MATERIAL FOR THE TASK ->

-- ==== Sys2Proof/Safety.lean ====
section
/-!
DEFINITION. The terms in which statements about the block are made: a command that completes, a write that reaches its
register, what a command leaves unchanged, and the forms that the state keeps.
-/

namespace Sys2Proof.Machine

/-- The command completes in the state, and the state it leaves satisfies `P`. -/
def Answers (c : Instr) (s : State) (P : State → Prop) : Prop := ∃ t, exec c s = .next t ∧ P t

/-- A write by a requester reaches a register that the mode lets it act on (R63, R67, Table 04-5). -/
def State.takes (s : State) (who : Req) (p off : Nat) : Prop := s.blocked who p off = none ∧ s.rwMode p = true

/-- Only register fields of the list differ between two states; everything behind the registers is the same. -/
def OnlyFields (fs : List Field) (s t : State) : Prop :=
  t = { s with regs := t.regs } ∧ ∀ g : Field, g.key ∉ fs.map Field.key → t.get g = s.get g

/-- As `OnlyFields`, for a command that also changes state behind the registers: that part is named by `put`. -/
def FieldsAnd (fs : List Field) (put : State → State) (s t : State) : Prop := OnlyFields fs (put s) t

/-- The byte memories of the block keep their canonical form: DRAM and the code store. -/
def State.memOk (s : State) : Prop := Memory.wf s.dram.mem = true ∧ Memory.wf s.nv.store = true

/-- The protected buffer holds no more slots than it has (R28). -/
def State.bufferOk (s : State) : Prop := s.slots.length ≤ slotTotal

/-- The commands that clear counts, by a requester: `P` holds of the command, its page and register, the fields it clears, and what
it does behind the registers. `n` names a flash channel, and by its parity an Ethernet or serial port. -/
def EachClear (who : Req) (n : Nat) (P : Instr → Nat → Nat → List Field → (State → State) → Prop) : Prop :=
  P (.snapClrCounts who) Pg.SNAP 0x110 [F.SNAP_COUNTS_MERGED, F.SNAP_COUNTS_MISSED] id ∧
  P (.lossClr who) Pg.CLK 0x120 [F.CLK_LOSS_COUNT_XTAL, F.CLK_LOSS_COUNT_PE_REFCLK, F.CLK_LOSS_COUNT_SD_REFCLK] id ∧
  P (.ledgerClr who) Pg.LEDGER 0x190 [F.LEDGER_MIN_HEADROOM_H_MIN, F.LEDGER_REFUSALS_COUNTS, F.LEDGER_EXHAUSTED_COUNT] (fun s => { s
    with led := { s.led with minSet := false } }) ∧
  P (.budgetClr who) Pg.BUDGET 0x168 ([F.BUDGET_EXPIRED_SUM, F.BUDGET_LAPSED_SUM, F.BUDGET_FLOOR_MISS_COUNTS] ++ (List.range 8).map
    F.BUDGET_CLASS_SPENT_SUM) id ∧
  P (.hostqClr who) Pg.HOSTQ 0x168 [F.HOSTQ_FETCH_LAT_MAX_NS, F.HOSTQ_ACK_LAT_MAX_NS, F.HOSTQ_ABORTS_CAUGHT,
    F.HOSTQ_ABORTS_NOT_CAUGHT, F.HOSTQ_REFUSED_COUNT, F.HOSTQ_PI_ERRORS_GUARD, F.HOSTQ_PI_ERRORS_APP, F.HOSTQ_PI_ERRORS_REF,
    F.HOSTQ_DB_ERRORS_REG, F.HOSTQ_DB_ERRORS_VALUE] id ∧
  P (.pcieClr who) Pg.PCIE 0x128 [F.PCIE_ERR_CNT_REPLAY_TO, F.PCIE_ERR_CNT_BAD_DLLP, F.PCIE_ERR_CNT_BAD_TLP, F.PCIE_ERR_CNT_RX_ERR,
    F.PCIE_RECOV_SPEED_CHANGES, F.PCIE_RECOV_ENTRIES] id ∧
  P (.ingestClr who) Pg.INGEST 0x180 ingestCounts id ∧
  P (.frameClr who) Pg.FRAME 0x188 frameCounts id ∧
  P (.fchClr who (n % 64)) (0x20 + n % 64) 0x190 [F.FCH_READS_COUNT (n % 64), F.FCH_PROGS_COUNT (n % 64), F.FCH_ERASES_COUNT (n % 64),
    F.FCH_ERR_TIMEOUTS (n % 64), F.FCH_ERR_PROG_FAIL (n % 64), F.FCH_ERR_ERASE_FAIL (n % 64), F.FCH_ERR_SUSPENDS (n % 64),
    F.FCH_LAT_MAX_ERASE_US (n % 64), F.FCH_LAT_MAX_PROG_US (n % 64)] id ∧
  P (.mapClr who) Pg.MAP 0x168 [F.MAP_COUNTS_CONVERSIONS, F.MAP_COUNTS_PADS] id ∧
  P (.mcacheClr who) Pg.MCACHE 0x130 [F.MCACHE_HITS_COUNT, F.MCACHE_MISSES_COUNT, F.MCACHE_VHITS_COUNT, F.MCACHE_WRITEBACKS_COUNT,
    F.MCACHE_FILL_WAIT_CYCLES] id ∧
  P (.dramcClr who) Pg.DRAMC 0x178 [F.DRAMC_TEMP_HIGH_COUNT, F.DRAMC_TEMP_RATE, F.DRAMC_ECC_CE_COUNT, F.DRAMC_ECC_UE_COUNT,
    F.DRAMC_LAST_ERR_KIND, F.DRAMC_LAST_ERR_CLIENT, F.DRAMC_LAST_ERR_ADDR, F.DRAMC_FWD_COUNT, F.DRAMC_TRAFFIC_BYTES_64] id ∧
  P (.eccClr who) Pg.ECC 0x228 [F.ECC_CW_COUNT, F.ECC_BITS_COUNT, F.ECC_RETRIES_COUNT, F.ECC_ESC_UNRECOVERED, F.ECC_ESC_RECON_OK,
    F.ECC_ESC_SOFT_OK, F.ECC_ESC_RETRY_OK, F.ECC_CHECK_MARK_BAD, F.ECC_CHECK_MISPLACED, F.ECC_CHECK_MISCORRECT,
    F.ECC_CHECK_WRITTEN_WRONG, F.ECC_SRAM_CE_COUNTS, F.ECC_SRAM_UE_COUNTS] id ∧
  P (.scrubClr who) Pg.SCRUB 0x138 [F.SCRUB_PAGES_COUNT, F.SCRUB_ACTIONS_RETAIN_REFRESH, F.SCRUB_ACTIONS_ERROR_REFRESH,
    F.SCRUB_ACTIONS_UNIT_RELOC, F.SCRUB_ACTIONS_TRACK_RESETS] id ∧
  P (.groomClr who) Pg.GROOM 0x160 [F.GROOM_RELOC_PAGES_COUNT, F.GROOM_HOST_PAGES_COUNT, F.GROOM_VICTIMS_COUNTS] id ∧
  P (.pairClr who) Pg.PAIR 0x160 pairCounts (fun s => { s with pair := { s.pair with units := 0, beats := 0 } }) ∧
  P (.netClr who (n % 2)) (Pg.NET0 + n % 2) 0x168 [F.NET_RX_BYTES_COUNT (n % 2), F.NET_TX_BYTES_COUNT (n % 2), F.NET_RX_ERR_FEC_UNCORR
    (n % 2), F.NET_RX_ERR_LENGTH (n % 2), F.NET_RX_ERR_FCS (n % 2), F.NET_RX_ERR_DROPPED (n % 2), F.NET_FEC_CORR_COUNT (n % 2),
    F.NET_PAUSE_COUNT (n % 2)] id ∧
  P (.nvtcpClr who) Pg.NVTCP 0x148 [F.NVTCP_CONN_ACCEPTED, F.NVTCP_CONN_REFUSED, F.NVTCP_DIGEST_DATA, F.NVTCP_DIGEST_HEADER,
    F.NVTCP_HASHED_BYTES] (fun s => { s with net := { s.net with outReg := [0, 0, 0, 0] } }) ∧
  P (.sdmaClr who) Pg.SDMA 0x110 [F.SDMA_BYTES_COUNT, F.SDMA_ERRORS_COUNT] id ∧
  P (.secClr who) Pg.SEC 0x148 [F.SEC_STATUS_TAMPER_LATCHED, F.SEC_LOCKED_WRITES_COUNT, F.SEC_CRED_FAILS_COUNT] id ∧
  P (.bistClr who) Pg.BIST 0x140 [F.BIST_COUNTS_REPAIRS, F.BIST_COUNTS_RUNS] id ∧
  P (.timeClr who) Pg.TIME 0x1A8 [F.TIME_STATUS_ALARM_FIRED, F.TIME_LTC_STAT_FRAMES_OK, F.TIME_LTC_STAT_LOCK_LOSS,
    F.TIME_LTC_STAT_JUMPS, F.TIME_LTC_STAT_FRAMES_BAD, F.TIME_FRM_STAT_PULSES, F.TIME_FRM_STAT_PERIOD_TICKS, F.TIME_CAL_STEPS_COUNT]
    id ∧
  P (.aserClr who (n % 2)) Pg.ASER (aserBase (n % 2) + 0x40) [F.ASER_RX_STAT_FALSE_START (n % 2), F.ASER_RX_STAT_OVERRUN (n % 2),
    F.ASER_RX_STAT_FRAMING (n % 2), F.ASER_TX_STAT_REFUSED (n % 2), F.ASER_BREAKS_COUNT (n % 2)] id

/-- A command's entry or capsule may be fetched, and no armed Abort marks it as it arrives (R215, R220). -/
def State.fetches (s : State) (id : Cid) : Prop :=
  s.mayFetch id.src = true ∧
    match id.src with
    | .host q => s.host.aborts.find? (fun a => a.sq = q && a.cid = id.cid) = none
    | _ => True

/-- The state in which a fetched command is judged: its entry has left its queue, and a capsule has counted as an I/O arrival. -/
def State.atFetch (s : State) (id : Cid) : State :=
  match id.src with
  | .dock _ => (s.popSq id.src).ioArrival
  | _ => s.popSq id.src

/-- A block of the Busaist link reaches its virtual channel as it was sent: the link is aligned and injector 0 idle (R235, R591). -/
def State.blocksPass (s : State) : Prop :=
  s.get F.INGEST_STATUS_ALIGNED = 1 ∧ s.get (F.FI_CFG_STATE 0) = 0 ∧ s.fi.carry.getD 0 0 = 0 ∧ s.fi.block = none

/-- Frames pass a port as they come: its link is up, its injector is idle and nothing is held back (R591). -/
def State.framesPass (s : State) (p : Nat) : Prop :=
  s.get (F.NET_STATUS_LINK p) = 1 ∧ s.get (F.FI_CFG_STATE (2 + p)) = 0 ∧ s.fi.net = [] ∧ s.net.heldTx = []

/-- Every check of a list lets the command pass (R218). -/
def Passes (ws : List (Bool × Why)) : Prop := ∀ w ∈ ws, w.1 = false

end Sys2Proof.Machine
end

DIRECTIONS FOR THIS TASK -> Your job is to copy out every line from the records above that has the word "requester".

ANSWER SPACE ->
/-- A write by a requester reaches a register that the mode lets it act on (R63, R67, Table 04-5). -/
/-- The commands that clear counts, by a requester: `P` holds of the command, its page and register, the fields it clears, and what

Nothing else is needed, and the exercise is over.